Oliver O’Reilly said he works best “as part of multiple teams who all are working toward the common goal of helping students and supporting the instructors and staff who help students.” (Photo by Jim Block)

It was as an undergraduate in Ireland that O’Reilly discovered his own love of teaching; he began tutoring friends readying for exams. Today, end-of-semester evaluations at Berkeley show that O’Reilly’s courses have been ranked among the highest in the Department of Mechanical Engineering for more than 20 years. He has received multiple teaching awards and, in 1999, the campus’s Distinguished Teaching Award.

Recently, he introduced a freshman seminar, Bears in Boats: A History of Women’s and Men’s Rowing at UC Berkeley , in part because Berkeley will celebrate 50 years of women’s rowing in 2024. He also helped plan the events to honor 150 years of women at Berkeley .

O’Reilly said his students help him to be a better teacher. Several textbooks he’s written have been “improved, based on comments from students,” he said, and “wonderful research ideas” have resulted from questions posed by his undergraduate and graduate students.

“I’ve learned as much from them as they’ve learned from me; they’ve had a profound effect on my life,” said O’Reilly, who plans to teach Bears in Boats in the fall and a graduate seminar on the mathematics of rotations in the spring. “A company startup that I co-founded arose from interactions with students about how knee and vertebral joints work. My research and teaching are intimately related to each other.”

One of the most significant contributions to research from the Dynamics Lab , O’Reilly’s campus research group, is the widely-accepted explanation in 2017 for why shoelaces come untied — a question inspired by his then 6-year old daughter, Anna. Better understanding of knot mechanics can be applied to knotted proteins, mooring lines, and other structures that fail under dynamic forces.

Professor Oliver O'Reilly and nine students from his freshman seminar called Bears in Boats: A History of Women and Men's Rowing at the University of California, Berkeley, pose in masks on campus, with the Campanile in the background.

Oliver O’Reilly (center) poses with some of the students in his spring 2021 freshman seminar, Bears in Boats: A History of Women and Men’s Rowing at the University of California, Berkeley. (Photo by Adam Lau)

Berkeley students also confirmed for O’Reilly that in-person instruction is best. When he asked his spring 2021 Bears in Boats students on Zoom if they’d like to meet in person instead, the Zoom screen  “lit up like a Christmas tree,” he said, and most of them opted to attend the seminar on campus, outdoors, in masks.

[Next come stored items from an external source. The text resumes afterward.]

/-- Settles O41. -/
theorem widthChanges : Obligations.WidthChanges := by
  unfold Obligations.WidthChanges
  refine ⟨fun p m w q s hst hw hm hwc => ⟨fun hlanes hmax => ?_, fun hmax => ?_⟩,
    fun p x s hst hw hm hwc hacked hrefused htries => ?_,
    fun p x r s hst hw hm hwc hacked hrefused htries hr hr4 => ⟨fun hcause => ?_, fun i hcause hcmd => ?_⟩,
    fun p m w q s hst hw hm hcmd => ⟨fun hfar hwc => ?_, fun x hfar hwc hacked hseq => ?_⟩,
    fun p x s hst hwc hacked hrefused htries => ⟨fun hfew => ?_, fun hmany hcause => ?_⟩,
    fun p x s hst hwc hcause => ?_, fun p s hst => ?_⟩
  · refine ⟨_, congrArg Host.Outcome.next ((rxWidth_of_legal hst (by decide) hw hm (by decide) (.inr rfl) _).trans ?_),
      s.grantReq_answers p m w q⟩
    rw [rxReq_of_idle q hwc (width_lt hw), State.reqReason_of_good hlanes hmax]
    exact if_neg fun h => h rfl
  · refine ⟨_, _, congrArg Host.Outcome.next ((rxWidth_of_legal hst (by decide) hw hm (by decide) (.inr rfl) _).trans
      ((rxReq_of_idle q hwc (width_lt hw)).trans (if_pos (State.reqReason_of_wide m hmax)))),
      State.reqReason_of_wide m hmax, fun l hl => State.replicate_out hl _ _, s.replicate_frame _ _ _⟩
  · refine ⟨_, congrArg Host.Outcome.next ((rxWidth_of_legal hst (by decide) hw hm (by decide) (.inr rfl) _).trans
      (rxAck_of_asked hwc (width_lt hw) hacked hrefused htries)), ?_, fun l hl => State.replicate_out ?_ _ _, ?_⟩
    · rw [(State.replicate_frame _ _ _ _) .ports (by decide), State.modPort_port]
      rfl
    · rw [State.modPort_port]
      exact hl
    · simp (disch := decide) only [replicate_only, modPort_only, changesOnly_self]
  · refine congrArg Host.Outcome.next ((rxWidth_of_legal hst (by decide) hw hm hr (.inl rfl) _).trans
      ((rxNak_of_asked hwc (width_lt hw) hacked hrefused htries hr hr4).trans ?_))
    rw [hcause]
    rfl
  · have hnak := rxNak_of_asked hwc (width_lt hw) hacked hrefused htries hr hr4
    rw [hcause] at hnak
    exact ⟨_, congrArg Host.Outcome.next ((rxWidth_of_legal hst (by decide) hw hm hr (.inl rfl) _).trans hnak),
      State.changeFailed_command hcause hcmd⟩
  · exact ⟨_, congrArg Host.Outcome.next (rxWidth_of_legal hst (by decide) hw hm (by decide) (.inr rfl) _),
      rxSwitch_of_far (width_lt hw) hfar hwc hcmd⟩
  · exact ⟨_, congrArg Host.Outcome.next ((rxWidth_of_legal hst (by decide) hw hm (by decide) (.inr rfl) _).trans
      (rxSwitch_of_own (width_lt hw) hfar hwc hacked hseq)), State.changeDone_port hcmd⟩
  · exact ⟨_, congrArg Host.Outcome.next ((reqTimeout_of_asked hst hwc hacked hrefused htries).trans (if_pos hfew)),
      s.reach_sendReq p x _⟩
  · obtain ⟨hle, hretrain, -⟩ := State.reach_enterRetrain hst (x.sent + 1600)
    exact ⟨_, congrArg Host.Outcome.next ((reqTimeout_of_asked hst hwc hacked hrefused htries).trans
      ((if_neg (by omega)).trans (State.changeFailed_of_failure hcause _ p))), hle, hretrain⟩
  · exact ⟨_, congrArg Host.Outcome.next (narrowTimeout_of_failure hst hwc hcause),
      State.reach_enterRetrain hst (x.began + 8000)⟩
  · exact congrArg Host.Outcome.next (if_pos (by rw [hst]; rfl))

end Sys2Proof.Machine
end

section
/-!
PROOFS. Items which are received (R843, R845, R855, R866, R888). The statement about them fails in a state whose buffer table
names one buffer twice.
-/

namespace Sys2Proof.Machine

/-- An ACTIVE port whose partner's record is empty: its credits have the module's granularity. -/
def bareActive : Port := { Port.idle 0 with st := .active }

/-- A tensor channel with one credit outstanding and a cap of two buffers. -/
def twiceChan : Chan :=
  { num := 1, port := 0, stratum := 0, partnerCh := 0, kind1 := true, floor := 0, cap := 2, period := 800
    route := { slate := 0xFE, prog := 0, input := 0 }, pending := none, marks := 0, dropped := 0, starved := 0
    starvedClr := 0, lastSeq := 0, maxSeq := none, noFrame := false, strayCounted := false
    rx := { limit := 1, consumed := 0 }, used := 0, starvedSince := none, starvedFrom := 0, starvedSent := false
    waitSince := none, slate := SlateCtx.empty, q := QEnd.initial }

/-- The channel's open frame, to which nothing has come. -/
def twiceFrame : Frame :=
  { chan := 1, seq := 0, stage := .opened, openTick := 0, markTick := 0, payload := []
    route := { slate := 0xFE, prog := 0, input := 0 }, launch := none, runNo := none, repro := false, retry := false
    compat := false, tables := Vector.replicate 8 { image := [], monotone := false }, mprogs := Vector.replicate 8 []
    gen := 0, engine := none, set := 0, setImage := [], ctx := [], out := SlateOut.none, stripe := 0, pieces := []
    cut := 0, done := 0, x0 := [], x2 := [], x3 := [], kernel4 := 0, record := 0, raster := 0, retried := false
    pairSeq := none, sigs := [], wideMsg := [] }

/-- Buffer 0 stands twice in the table: it is the channel's, and it is being zeroed. -/
def twiceListed : State :=
  { State.reset with
    ports := State.reset.ports.set 0 bareActive
    chans := [twiceChan], frames := [twiceFrame]
    geo := { Geode.fresh with bufs := [{ num := 0, state := .allotted, chan := 1, frame := 0, copy := false },
      { num := 0, state := .zeroing, chan := 1, frame := 0, copy := false }] } }

/-- One byte comes for the frame: both entries become FILLING, and the frame is dropped as one which fills its channel. -/
theorem twiceListed_drops : (rxFrameRow 2 0 (frameBytes 2 0 0 0 [0]) (fun h b t => t.acceptPayload 0 h b) twiceListed).frame 1 0 =
    none := by
  decide +kernel

/-- Refutes O42: where the buffer table names a buffer twice, as the channel's and as one which is being zeroed, one byte of
payload makes both entries the frame's, the channel fills its cap of two, and the frame is dropped instead of growing. -/
theorem not_itemsReceived : ¬ Obligations.ItemsReceived := by
  unfold Obligations.ItemsReceived
  rintro ⟨hitems, -⟩
  obtain ⟨t, ht, -, -, -, hbound⟩ := hitems 2 0 0 0 [0] twiceListed (.inr rfl) rfl rfl (by decide) (by decide) (by decide)
    (by decide)
  have hkept := (hbound twiceChan rfl rfl (by decide) (by decide) rfl (by decide +kernel) rfl).1 twiceFrame rfl rfl (.inr rfl)
    (by decide +kernel) (by decide +kernel)
  have hrun : t = rxFrameRow 2 0 (frameBytes 2 0 0 0 [0]) (fun h b t => t.acceptPayload 0 h b) twiceListed :=
    (Host.Outcome.next.inj ht).symm
  have hgone : t.frame twiceChan.num twiceFrame.seq = none := hrun ▸ twiceListed_drops
  rw [hgone] at hkept
  cases hkept

end Sys2Proof.Machine
end

section
/-!
PROOFS. Messages between modules (R955, R635). The statement about them fails for a WIDE message whose frame is served by a
program no variant of which fits: the frame ends instead of becoming ready.
-/

namespace Sys2Proof.Machine

/-- A launch without options. -/
def plainLaunch : Launch :=
  { binary32 := false, modLog2 := 0, vector := 0, ringLog2 := 4, deadline := 0, ringAddr := 0, headAddr := 0, fromTick := 0
    serial := 1 }

/-- A launched program no variant of which fits (R635). -/
def unfitProg : Prog :=
  { stratum := 0, id := 1, pkg := [], header := List.replicate 256 0, arena := 0, loading := none, unloading := []
    variant := none, origins := [], windows := [], reselect := false, unfit := true, launch := some plainLaunch
    ring := ResultRing.empty }

/-- A tensor channel with a WIDE message to act on. -/
def wideChan : Chan :=
  { twiceChan with
    route := { slate := 0xFE, prog := 1, input := 0 }
    q := { QEnd.initial with answers := [{ kind := 2, msgSeq := 0, bytes := [], seq := 1 }] } }

/-- The channel-frame of the program which waits for that message. -/
def wideFrame : Frame := { twiceFrame with stage := .wide, route := { slate := 0xFE, prog := 1, input := 0 }, launch := some 1 }

/-- A WIDE message has come for a frame whose program fits nowhere. -/
def wideUnfit : State := { State.reset with chans := [wideChan], frames := [wideFrame], progs := [unfitProg] }

/-- R635: the frame ends instead of becoming ready. -/
theorem wideUnfit_aborts : ((wideMessage 1 wideUnfit).frame 1 0).map (·.stage) ≠ some (.ready 0) := by
  decide +kernel

/-- Refutes O45: the frame which waits for a WIDE message is not made ready when no variant of its program fits. -/
theorem not_messagesBetweenModules : ¬ Obligations.MessagesBetweenModules := by
  unfold Obligations.MessagesBetweenModules
  rintro ⟨-, -, -, -, hwide, -⟩
  obtain ⟨t, y, g, ht, -, -, hg, hready, -⟩ := (hwide 1 wideChan { kind := 2, msgSeq := 0, bytes := [], seq := 1 } wideUnfit rfl
    rfl).1 wideFrame rfl
  have hrun : t = wideMessage 1 wideUnfit := (Host.Outcome.next.inj ht).symm
  have hframe : (wideMessage 1 wideUnfit).frame 1 0 = some g := hrun ▸ hg
  refine wideUnfit_aborts ?_
  rw [hframe]
  exact congrArg some hready

end Sys2Proof.Machine
end

section
/-!
PROOFS. What ends of the service commands: DRAIN, self-tests and FAULT_LOG_READ (R127, R431, R433, R439, R440, R1031).
-/

namespace Sys2Proof.Machine

/-! ### What every unit keeps -/

/-- The epoch of a unit's own requests, and its DRAIN. -/
def UnitSt.drain (x : UnitSt) : Nat × Option (Nat × Tick) := (x.own, x.draining)

/-- Every unit has the epoch and the DRAIN which it had. -/
def DrainsKept (s t : State) : Prop := ∀ u, (t.unitSt u).drain = (s.unitSt u).drain

theorem DrainsKept.refl (s : State) : DrainsKept s s := fun _ => rfl

theorem DrainsKept.trans {r s t : State} (h : DrainsKept r s) (g : DrainsKept s t) : DrainsKept r t :=
  fun u => (g u).trans (h u)

theorem DrainsKept.of_units {s t : State} (h : t.units = s.units) : DrainsKept s t := fun u => by
  rw [State.unitSt_of_units h]

theorem DrainsKept.of_only {ks : List Comp} {s t : State} (h : ChangesOnly ks s t) (hk : Comp.units ∉ ks) :
    DrainsKept s t := .of_units (h .units hk)

/-- An operation whose law asks for no right to change the units. -/
theorem DrainsKept.of_law {s t : State}
    (h : ChangesOnly (Comp.allBut [.units]) s t ↔ ChangesOnly (Comp.allBut [.units]) s s) : DrainsKept s t :=
  .of_only (h.2 (ChangesOnly.refl _ _)) (by decide)

theorem DrainsKept.forEach {α : Type} {f : α → State → State} (h : ∀ a t, DrainsKept t (f a t)) (l : List α) (s : State) :
    DrainsKept s (s.forEach l f) := by
  unfold State.forEach
  induction l generalizing s with
  | nil => exact .refl s
  | cons a l ih => exact (h a s).trans (ih (f a s))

“The biggest things this past year have been the joy of in-person contact and the importance of belonging and community,” said O’Reilly. “Watching students come back to campus in the fall, there was a lot of anxiety and trepidation about being back in person, but when I saw them reuniting on Memorial Glade, I realized that their energy would carry us over the threshold and through the semester. I’ll never forget it.”

But O’Reilly can’t shake the realization that the pandemic affected student learning, not just in college, but at the K-12 level. Students arrived at Berkeley after a long stretch of remote learning and “from the surveys we’ve done, they’re struggling,” he said. Some lack study and exam skills, for example, due to open book and open note exam policies.

“One of our main challenges is to understand the effect of the pandemic on student learning and to find ways to help students, to support staff and instructors,” said O’Reilly. He’s already co-chaired pandemic-era committees to explore issues including online exams, proctoring and revised grading policies.

“We can’t expect for things to be the way they were before,” said O’Reilly. So, to find out how things are today, he’ll continue to keep his door open to talk to instructors or staff members any time they wish, meet often with ASUC leadership and chat with people as he walks across campus.

To be able to “talk the talk” as a campus leader, O’Reilly said he believes “in walking the walk — and teaching,” he said. “It’s the best way to get a pulse, a holistic sense of what’s happening.”